Reproduce every line in the material below that holds "units".

The data:
********

theorem witness_EveryStepKeepsTheArbiter : busy.PortsOk ∧ busy.ArbiterOk ∧ ∃ t, step busy = .next t :=
  ⟨witness_ClaimPortsAndGrants.2.1, ⟨by decide +kernel, by decide +kernel, by decide +kernel⟩, busy_step⟩

theorem witness_RingsAndInput :
    (∀ p, (busy.ring p).Ok) ∧ busy.PortsOk ∧ busy.InputOk ∧ ∃ t, step busy = .next t := by
  refine ⟨?_, witness_ClaimPortsAndGrants.2.1, ⟨by decide +kernel, by decide +kernel, by decide +kernel⟩, busy_step⟩
  intro p
  have h : ∀ p, busy.ring p = if p = 3 then { records := [{ markRecord 3 4 with seq := 6 }], seq := 7, lost := 0 } else Ring.cleared := by
    decide +kernel
  rw [h]
  split_ifs
  · exact ⟨by decide +kernel, by decide +kernel, by decide +kernel⟩
  · exact ⟨by decide +kernel, by decide +kernel, by decide +kernel⟩

/-- A DEF that raises a generation, from a catalog whose entries hold the fields of their states. -/
theorem witness_OnlyTheirOwnEvents :
    store.CatalogOk ∧ (∃ t, exec (.define 0) (standing store 0 (.define 30 1 4 0 0) .store) = .next t) ∧
      Instr.define 0 ≠ .deviceReset :=
  ⟨store_catalog, next_of (by decide +kernel), by decide +kernel⟩

end Sys2Proof.Tests
end

section
/-! SUPPORT. The fields that pass between the blocks, and the fields that the blocks hold: which operations leave the held ones, and
what the Claim Unit's operations do to them. -/

namespace Sys2Proof.Machine

variable (s : State)

/-! ### The fields that a port's dealings do not reach -/

/-- The state with the Port Interfaces, the rings, the Notification Unit's input order and the arbiter's grant blanked out: equal
`held` states agree in every other field. -/
def State.held (s : State) : State :=
  { s with ports := State.reset.ports, rings := State.reset.rings, nuInput := [], granted := none, lastGranted := 0 }

@[simp] theorem held_setPort (p : Port) (x : PortIf) : (s.setPort p x).held = s.held := rfl
@[simp] theorem held_updatePort (p : Port) (f : PortIf → PortIf) : (s.updatePort p f).held = s.held := rfl
@[simp] theorem held_mapPorts (f : Port → PortIf → PortIf) : (s.mapPorts f).held = s.held := rfl
@[simp] theorem held_setRing (p : Port) (x : Ring) : (s.setRing p x).held = s.held := rfl
@[simp] theorem held_toNotify (x : NuItem) : (s.toNotify x).held = s.held := rfl
@[simp] theorem held_handPeerNotice (p : Port) : (s.handPeerNotice p).held = s.held := rfl
@[simp] theorem held_with_nuInput (l : List NuItem) : State.held { s with nuInput := l } = s.held := rfl

@[simp] theorem held_arbitrate : s.arbitrate.held = s.held := by rw [arbitrate_frame]; rfl

@[simp] theorem held_complete (p : Port) (st : Status) (rw : Results) : (s.complete p st rw).held = s.held := by
  rw [complete_frame]; rfl

@[simp] theorem held_finishStore (p : Port) (r : Answered) : (s.finishStore p r).held = r.1.held := by
  rw [finishStore_frame]; rfl

@[simp] theorem held_endStoreEvent (u : State) : (s.endStoreEvent u).held = u.held := by
  rw [endStoreEvent_frame]; rfl

@[simp] theorem held_appendRecord (p : Port) (x : Record) : (s.appendRecord p x).held = s.held := by
  rw [appendRecord_frame]; rfl

@[simp] theorem held_routeEntry (r : EntryReport) (p : Port) : (s.routeEntry r p).held = s.held := by
  unfold State.routeEntry State.deliver
  split
  · split
    · dsimp only
      split
      · rfl
      · exact held_appendRecord s p _
    · rfl
  · rfl

@[simp] theorem held_routePort (r : PortReport) (p : Port) : (s.routePort r p).held = s.held := by
  unfold State.routePort
  split
  · exact held_appendRecord s p _
  · rfl

/-- What every step of a fold keeps, the fold keeps. -/
theorem foldl_keeps {α β : Type} (g : State → β) (f : State → α → State) (hf : ∀ u a, g (f u a) = g u) (l : List α) :
    g (l.foldl f s) = g s := by
  induction l generalizing s with
  | nil => rfl
  | cons a l ih => rw [List.foldl_cons, ih, hf]

/-! ### Host writes -/

@[simp] theorem held_takeSlot (p : Port) (req : Request) : (s.takeSlot p req).held = s.held := by
  unfold State.takeSlot
  rw [held_arbitrate]
  split <;> rfl

@[simp] theorem held_arrive (p : Port) (req : Request) : (s.arrive p req).held = s.held := by
  unfold State.arrive State.completeNow
  split
  · rfl
  · split <;> simp
  · rfl
  · split <;> simp

@[simp] theorem held_writeCommand (p : Port) (v : Word) : (s.writeCommand p v).held = s.held := by
  unfold State.writeCommand
  dsimp only
  split
  · rfl
  · split <;> simp

@[simp] theorem held_writePort (p : Port) (f : PortIf → PortIf) : (s.writePort p f).held = s.held := by
  unfold State.writePort
  split <;> rfl

@[simp] theorem held_takeRecord (p : Port) : (s.takeRecord p).held = s.held := by
  unfold State.takeRecord
  split <;> rfl

/-- A host write of a data word changes no held field, or writes one word of a buffer that a writer stages (R64). -/
theorem held_writeData (p : Port) (a : ApIdx) (w : WordIdx) (v : Word) :
    (s.writeData p a w v).held = s.held ∨
      ∃ b, (s.aperture p a).stages = some b ∧
        (s.writeData p a w v).held = { s.held with mem := s.mem.writeWord b w v } := by
  unfold State.writeData
  dsimp only
  split
  · exact .inl rfl
  · split
    · exact .inl rfl
    · split
      · exact .inl rfl
      · exact .inl rfl
      all_goals
        rename_i bind b _ h
        split
        · exact .inr ⟨b, by rw [h]; rfl, rfl⟩
        · exact .inl rfl

/-- A host write of a window word is the write of a data word, or changes no held field (Table 10-1). -/
theorem held_writeWindowWord (p : Port) (x : WindowWord) (v : Word) :
    (s.writeWindowWord p x v).held = s.held ∨ ∃ a w, s.writeWindowWord p x v = s.writeData p a w v := by
  cases x with
  | apData a w => exact .inr ⟨a, w, rfl⟩
  | command => exact .inl (held_writeCommand s p v)
  | param _ => exact .inl (held_writePort s p _)
  | latch => exact .inl (held_writePort s p _)
  | mask => exact .inl (held_writePort s p _)
  | force => exact .inl (held_writePort s p _)
  | take => exact .inl (held_takeRecord s p)
  | _ => exact .inl rfl

/-! ### The claim -/

/-- The claim has moved to the holder of `t`: its report is made and every Port Interface has the move behind the notices that it
had not yet taken (R143). -/
structure ClaimMoved (s t : State) : Prop where
  reported : .port (.claimMoved t.holder s.timeBase) ∈ t.nuInput
  handed : ∀ q, (t.port q).notices = (s.port q).notices ++ [.claimMove]

/-- What an operation of the Claim Unit does: it changes the holder and the wait list at most, and a new holder has the claim
moved to it. -/
structure ClaimChange (s t : State) : Prop where
  held : t.held = { s.held with holder := t.holder, waiters := t.waiters }
  moved : t.holder ≠ s.holder → ClaimMoved s t

theorem claimChange_moveClaim (h : Option Port) (l : List Port) : ClaimChange s (s.moveClaim h l) where
  held := rfl
  moved _ :=
    { reported := by simp [State.moveClaim]
      handed := fun q => by simp [State.moveClaim, PortIf.handNotice]; rfl }

/-- An operation that leaves the holder leaves the claim where it is. -/
theorem ClaimChange.of_holder {s t : State} (held : t.held = { s.held with holder := t.holder, waiters := t.waiters })
    (h : t.holder = s.holder) : ClaimChange s t := ⟨held, fun hn => absurd h hn⟩

theorem claimChange_passClaim : ClaimChange s s.passClaim := by
  unfold State.passClaim
  split <;> exact claimChange_moveClaim s _ _

theorem claimChange_claim (p : Port) (wait : Bool) : ClaimChange s (s.claim p wait).1 := by
  unfold State.claim
  split_ifs
  · exact claimChange_moveClaim s _ _
  all_goals exact .of_holder rfl rfl

theorem claimChange_release (p : Port) : ClaimChange s (s.release p).1 := by
  unfold State.release
  split_ifs
  · exact claimChange_passClaim s
  all_goals exact .of_holder rfl rfl

theorem claimChange_releaseAtTeardown (p : Port) : ClaimChange s (s.releaseAtTeardown p) := by
  unfold State.releaseAtTeardown
  split_ifs
  · exact claimChange_passClaim s
  · exact .of_holder rfl rfl

/-- A change of Port Interfaces that keeps their notices, and items added to the input order, keep the claim's change. -/
theorem ClaimChange.trans_traffic {s t u : State} (h : ClaimChange s t) (held : u.held = t.held)
    (input : ∀ x ∈ t.nuInput, x ∈ u.nuInput) (notices : ∀ q, (u.port q).notices = (t.port q).notices) : ClaimChange s u := by
  have hholder : u.holder = t.holder := (congrArg State.holder held :)
  have hwaiters : u.waiters = t.waiters := (congrArg State.waiters held :)
  refine ⟨by rw [held, hholder, hwaiters, h.held], fun hn => ?_⟩
  obtain ⟨reported, handed⟩ := h.moved (hholder ▸ hn)
  exact ⟨by rw [hholder]; exact input _ reported, fun q => by rw [notices, handed]⟩

/-- A completion leaves the notices of every Port Interface (R157). -/
theorem notices_complete (p : Port) (st : Status) (rw : Results) (q : Port) :
    ((s.complete p st rw).port q).notices = (s.port q).notices := by
  rw [port_complete]
  split
  · rename_i h
    subst h
    split <;> rfl
  · rfl
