/-- MEM_m_IRQ_ENABLE, Table 19.5. -/
def MEM_M_IRQ_ENABLE (m : Nat) : Nat := 0x200000901008 + 0x1000 * m

/-- MEM_m_CE, Table 19.5. -/
def MEM_M_CE (m : Nat) : Nat := 0x20000090100C + 0x1000 * m

/-- MEM_m_UE, Table 19.5. -/
def MEM_M_UE (m : Nat) : Nat := 0x200000901010 + 0x1000 * m

/-- MEM_m_CE_THR, Table 19.5. -/
def MEM_M_CE_THR (m : Nat) : Nat := 0x200000901014 + 0x1000 * m

/-- MEM_m_ERR_ADDR_LO, Table 19.5. -/
def MEM_M_ERR_ADDR_LO (m : Nat) : Nat := 0x200000901018 + 0x1000 * m

/-- MEM_m_ERR_ADDR_HI, Table 19.5. -/
def MEM_M_ERR_ADDR_HI (m : Nat) : Nat := 0x20000090101C + 0x1000 * m

/-- MEM_m_PPR, Table 19.5. -/
def MEM_M_PPR (m : Nat) : Nat := 0x200000901020 + 0x1000 * m

/-- MEM_m_REQS, Table 19.5. -/
def MEM_M_REQS (m : Nat) : Nat := 0x200000901024 + 0x1000 * m

/-- MEM_m_RD_LINES, Table 19.5. -/
def MEM_M_RD_LINES (m : Nat) : Nat := 0x200000901028 + 0x1000 * m

/-- MEM_m_WR_LINES, Table 19.5. -/
def MEM_M_WR_LINES (m : Nat) : Nat := 0x20000090102C + 0x1000 * m

/-- PWR_FLD_TEMP, Table 21.4. -/
def PWR_FLD_TEMP (f : Nat) : Nat := 0x200001000000 + 0x40000 * f

/-- PWR_FLD_VDD, Table 21.4. -/
def PWR_FLD_VDD (f : Nat) : Nat := 0x200001000004 + 0x40000 * f

/-- REC_FLD_HIST_b, Table 21.4. -/
def REC_FLD_HIST (f b : Nat) : Nat := 0x200001000100 + 0x40000 * f + 0x4 * b

/-- REC_FLD_WAIT_MAX, Table 21.4. -/
def REC_FLD_WAIT_MAX (f : Nat) : Nat := 0x200001000140 + 0x40000 * f

/-- REC_FLD_STEPS, Table 21.4. -/
def REC_FLD_STEPS (f : Nat) : Nat := 0x200001000144 + 0x40000 * f

end Sys2Proof.Machine.Reg
end

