-- ==== Sys2Proof/Syntax.lean ====
section
/-!
DEFINITION. The commands of the Y8400: one constructor per row of spec/opcode_table.json, with the operands the
command carries. A time `now` counts phase units (R63) and an `at_` counts rclk; a `clk` operand is the duration in clk
that the hardware measures for the register the rule names.
-/

namespace Sys2Proof

/-- Who makes a register access: a Bracken core, the power controller, the Thistle core or the host (Table 0.4). -/
inductive Initiator
  | core (k : Fin 4) | power | thistle | host
  deriving DecidableEq, Repr

/-- Where a packet of the mesh ends or starts: a tile's own units, or the I/O-die unit of a tap. -/
inductive Target
  | tile (t : Fin 8192) | tap (k : Fin 96)
  deriving DecidableEq, Repr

********

Solution below:
command carries. A time `now` counts phase units (R63) and an `at_` counts rclk; a `clk` operand is the duration in clk
/-- Where a packet of the mesh ends or starts: a tile's own units, or the I/O-die unit of a tap. -/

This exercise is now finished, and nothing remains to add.